WHAT IS NEEDED: In the listing that follows, the lines starting at the one containing "def Dev.readLaneReg (d" and ending at the one containing "let c := Tbl.get" are to be returned exactly, both boundary lines included, and no others.

LISTED RECORDS:
/-- EYE_SCAN_DONE (R256, R258): the scan's mismatch counts are held. -/
def Dev.eyeScanDone (l : Nat) (grid : Tbl (BitVec 31)) (d : Dev) : Dev :=
  if !(d.lane l).eyeBusy then d
  else (d.modLane l fun x => { x with eyeBusy := false, eyeValid := true, eye := grid.foldl (fun t (k, v) => Tbl.set 0 t (k % 4096) v) [] }).raise (256 + l)
def execEyeScanDone (l : BitVec 7) (grid : Tbl (BitVec 31)) (s : State) : Host.Outcome State Fault Refusal :=
  run (laneOk l) (Dev.eyeScanDone l.toNat grid) s

/-- PRBS_LOCK (R257): the checker of an unowned lane in PRBS test mode locks, and counts the bit errors it finds. -/
def Dev.prbsLock (l errors : Nat) (d : Dev) : Dev :=
  if (d.laneOwner l).isNone ∧ (d.lane l).proto = 4 ∧ (d.lane l).chk ∧ (d.lane l).en then
    (d.modLane l fun x => { x with prbsLock := true }).laneErrors l errors
  else d
def execPrbsLock (l : LaneErrors) (s : State) : Host.Outcome State Fault Refusal := run (laneOk l.lane) (Dev.prbsLock l.lane.toNat l.errors) s

/-- PLLs that are locked (R250, R282): one for each rate that the octet's lanes need. The reference is taken to be there (DESIGN CHOICE, log entry
155). -/
def Dev.pllsLocked (d : Dev) (k : Nat) : BitVec 2 := BitVec.ofNat 2 (2 ^ min 2 (d.pllRates (d.octetLanes k)).length - 1)

-- registers (R282): `unit` is XA[15:8], `off` is XA[7:0]

def lanePhaseCode : LanePhase → Nat
  | .off => 0 | .cdr => 1 | .align => 2 | .up => 3 | .sleep => 4

def Dev.readLaneReg (d : Dev) (unit off : Nat) : Word :=
  let w (n : Nat) : Word := BitVec.ofNat 32 n
  if unit < 96 then
    let x := d.lane unit
    match off % 0x30 with
    | 0x00 => w (bit x.en 31 + d.laneProto unit * 2 ^ 28 + bit x.blind 27 + bit x.txinv 26 + bit x.rxinv 25 + bit x.txsleep 24 + bit x.rxsleep 23)
    | 0x04 => w (bit (d.laneRate unit).2 31 + (d.laneRate unit).1)
    | 0x08 => w (lanePhaseCode x.phase * 2 ^ 29 + bit x.cdrLock 28 + bit x.adapted 27 + bit x.inBundle 26 + bit (d.laneOwner unit).isSome 25)
    | 0x0C => w (bit x.ovr 31 + x.pre.toNat * 2 ^ 24 + x.post.toNat * 2 ^ 16 + x.ctle.toNat * 256)
    | 0x10 => w (bit x.gen 31 + bit x.chk 30 + x.pat.toNat * 2 ^ 28 + bit (d.prbsHolds unit) 27)
    | 0x14 => x.err.toWord
    | 0x18 => x.down.toWord
    | 0x20 => w (x.dwell.toNat * 2 ^ 24)
    | 0x24 => w (bit x.eyeBusy 31 + bit x.eyeValid 30 + x.mvstep.toNat * 256)
    | 0x28 => w (x.volt.toNat * 64 + x.phaseSel.toNat)
    | 0x2C =>
      let c := Tbl.get (0 : BitVec 31) x.eye (x.volt.toNat * 64 + x.phaseSel.toNat)
      w (bit (c = BitVec.allOnes 31) 31 + c.toNat)
    | _ => 0
  else if 0x80 ≤ unit ∧ unit < 0x8C then
    let o := Tbl.get ({} : Octet) d.link.octets (unit - 0x80)
    match off % 8 with
    | 0 => w (bit o.reverse 31 + o.ref.toNat)
    | 4 => w (bit (!d.power.cold) 31 + (d.pllsLocked (unit - 0x80)).toNat)
    | _ => 0
  else 0

def Dev.writeLaneReg (d : Dev) (unit off : Nat) (v : Word) : Dev :=
  let n := v.toNat
  if unit < 96 then
    let owned := (d.laneOwner unit).isSome
    match off % 0x30 with
    | 0x00 =>
      let used := (d.laneOwner unit).any fun o => o.proto != 3 || (match o.bundle with | some b => (d.bd b).phase == .up | none => false)
      let d := d.modLane unit fun x =>
        { x with en := bitOf n 31, proto := if owned then x.proto else BitVec.ofNat 3 (fld n 28 3), blind := bitOf n 27,
                 txinv := bitOf n 26, rxinv := bitOf n 25,
                 txsleep := if used ∧ bitOf n 24 then x.txsleep else bitOf n 24, rxsleep := if used ∧ bitOf n 23 then x.rxsleep else bitOf n 23 }
      d.lanesStart [unit]
    | 0x04 =>
      let k := fld n 0 25
      if owned ∨ k < 1250000 ∨ 32000000 < k then d
      else (d.modLane unit fun x => { x with kbps := BitVec.ofNat 25 k, frac1001 := bitOf n 31 }).lanesStart [unit]
    | 0x0C => d.modLane unit fun x => { x with ovr := bitOf n 31, pre := BitVec.ofNat 6 (fld n 24 6), post := BitVec.ofNat 6 (fld n 16 6), ctle := BitVec.ofNat 6 (fld n 8 6) }
    | 0x10 =>
      (d.modLane unit fun x => { x with gen := bitOf n 31, chk := bitOf n 30, pat := BitVec.ofNat 2 (fld n 28 2), prbsLock := x.prbsLock && bitOf n 30 }).laneTx unit
    | 0x1C => d.modLane unit fun x => { x with err := if bitOf n 0 then {} else x.err, down := if bitOf n 1 then {} else x.down }
    | 0x20 => d.writeEye unit v
    | 0x28 => d.modLane unit fun x => { x with volt := BitVec.ofNat 6 (fld n 6 6), phaseSel := BitVec.ofNat 6 n }
    | _ => d
  else if 0x80 ≤ unit ∧ unit < 0x8C ∧ off % 8 = 0 then
    let k := unit - 0x80
    let still := (List.range 8).all fun i => !(d.lane (8 * k + i)).en
    d.modLink fun l => { l with octets := Tbl.modify {} l.octets k fun o =>
      { o with reverse := if still then bitOf n 31 else o.reverse, ref := BitVec.ofNat 3 n } }
  else d

end Sys2Proof.Machine
end

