-- ==== Sys2Proof/Machine/Exchange.lean ====
section
/-! DEFINITION. Arrival of XCH packets at windows and hub units (05_corridors_and_stairs.md R146, R147; 03_beat_and_commit.md R81, R131). -/

namespace Sys2Proof.Machine
open Sys2Proof

/-- Take the first packet of a source and destination that no ring holds. -/
def takePacket (src dst : Node) : List Packet → Option (Packet × List Packet)
  | [] => none
  | p :: t =>
    if p.src = src ∧ p.dst = dst ∧ !p.waits then some (p, t)
    else (takePacket src dst t).map fun (q, r) => (q, p :: r)

/-- A drain word (R81, R131): the last one written stands; one beyond the drain's size is dropped and is a hub fault. -/
def Func.drainWord (f : Func) (p : Packet) (w : PktWord) : Func :=
  match f.obj.bindings.find? (fun b => b.type == 2 && b.num == p.tgt) with
  | none => { f with hubFault := true }
  | some b =>
    if b.size ≤ w.idx then { f with hubFault := true }
    else { f with filling := Tbl.set none f.filling ((p.rep.toNat * 256 + p.tgt) * 65536 + w.idx) (some { word := w.word, beat := p.beat, att := p.att }) }

/-- A hub unit takes a packet's words of the current beat, of set 0 and of the placement itself (R102, R147, R334); those of attempt 0 are
discarded after a restart. -/
def Dev.hubTakes (d : Dev) (f : Func) (p : Packet) : Bool :=
  p.beat == d.time.n && !p.set && !(f.hubAtt && !p.att)
    && (match p.src with | .room r => f.places.any (·.room == r) | .hub _ => true)

/-- XCH_PACKET: the next packet of a source arrives; `step` is its arrival step (R49). -/
def Dev.xchPacket (src dst : Node) (step : BitVec 17) (d : Dev) : Dev :=
  match takePacket src dst d.net.xch with
  | none => d
  | some (p, rest) =>
    let d := d.modNet fun n => { n.carry src dst p.flits with xch := rest }
    match dst with
    | .room r => d.modRoom r fun rm => rm.receive d.time.n p step.toNat
    | .hub _ =>
      match d.func? p.func with
      | none => d
      | some f =>
        if !d.hubTakes f p then d
        else match p.kind with
          | .drain => d.modFunc f.id fun f => p.words.foldl (fun f w => f.drainWord p w) f
          | .stream =>
            let ahead := match p.src with | .room r => (d.room r).ahead | .hub _ => false
            d.each p.words fun d w => match d.func? p.func with
              | some f => d.bufferWord f p.rep.toNat p.tgt w.idx w.word p.beat p.att ahead
              | none => d
          | .remote => d.sendRemote f p.tgt p.beat p.att p.words
          | .window => d
def execXchPacket (src dst : Node) (step : BitVec 17) (s : State) : Host.Outcome State Fault Refusal :=
  run true (Dev.xchPacket src dst step) s

end Sys2Proof.Machine
end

RESPONSE TO THIS EXERCISE:
def Dev.readLaneReg (d : Dev) (unit off : Nat) : Word :=
  let w (n : Nat) : Word := BitVec.ofNat 32 n
  if unit < 96 then
    let x := d.lane unit
    match off % 0x30 with
    | 0x00 => w (bit x.en 31 + d.laneProto unit * 2 ^ 28 + bit x.blind 27 + bit x.txinv 26 + bit x.rxinv 25 + bit x.txsleep 24 + bit x.rxsleep 23)
    | 0x04 => w (bit (d.laneRate unit).2 31 + (d.laneRate unit).1)
    | 0x08 => w (lanePhaseCode x.phase * 2 ^ 29 + bit x.cdrLock 28 + bit x.adapted 27 + bit x.inBundle 26 + bit (d.laneOwner unit).isSome 25)
    | 0x0C => w (bit x.ovr 31 + x.pre.toNat * 2 ^ 24 + x.post.toNat * 2 ^ 16 + x.ctle.toNat * 256)
    | 0x10 => w (bit x.gen 31 + bit x.chk 30 + x.pat.toNat * 2 ^ 28 + bit (d.prbsHolds unit) 27)
    | 0x14 => x.err.toWord
    | 0x18 => x.down.toWord
    | 0x20 => w (x.dwell.toNat * 2 ^ 24)
    | 0x24 => w (bit x.eyeBusy 31 + bit x.eyeValid 30 + x.mvstep.toNat * 256)
    | 0x28 => w (x.volt.toNat * 64 + x.phaseSel.toNat)
    | 0x2C =>
      let c := Tbl.get (0 : BitVec 31) x.eye (x.volt.toNat * 64 + x.phaseSel.toNat)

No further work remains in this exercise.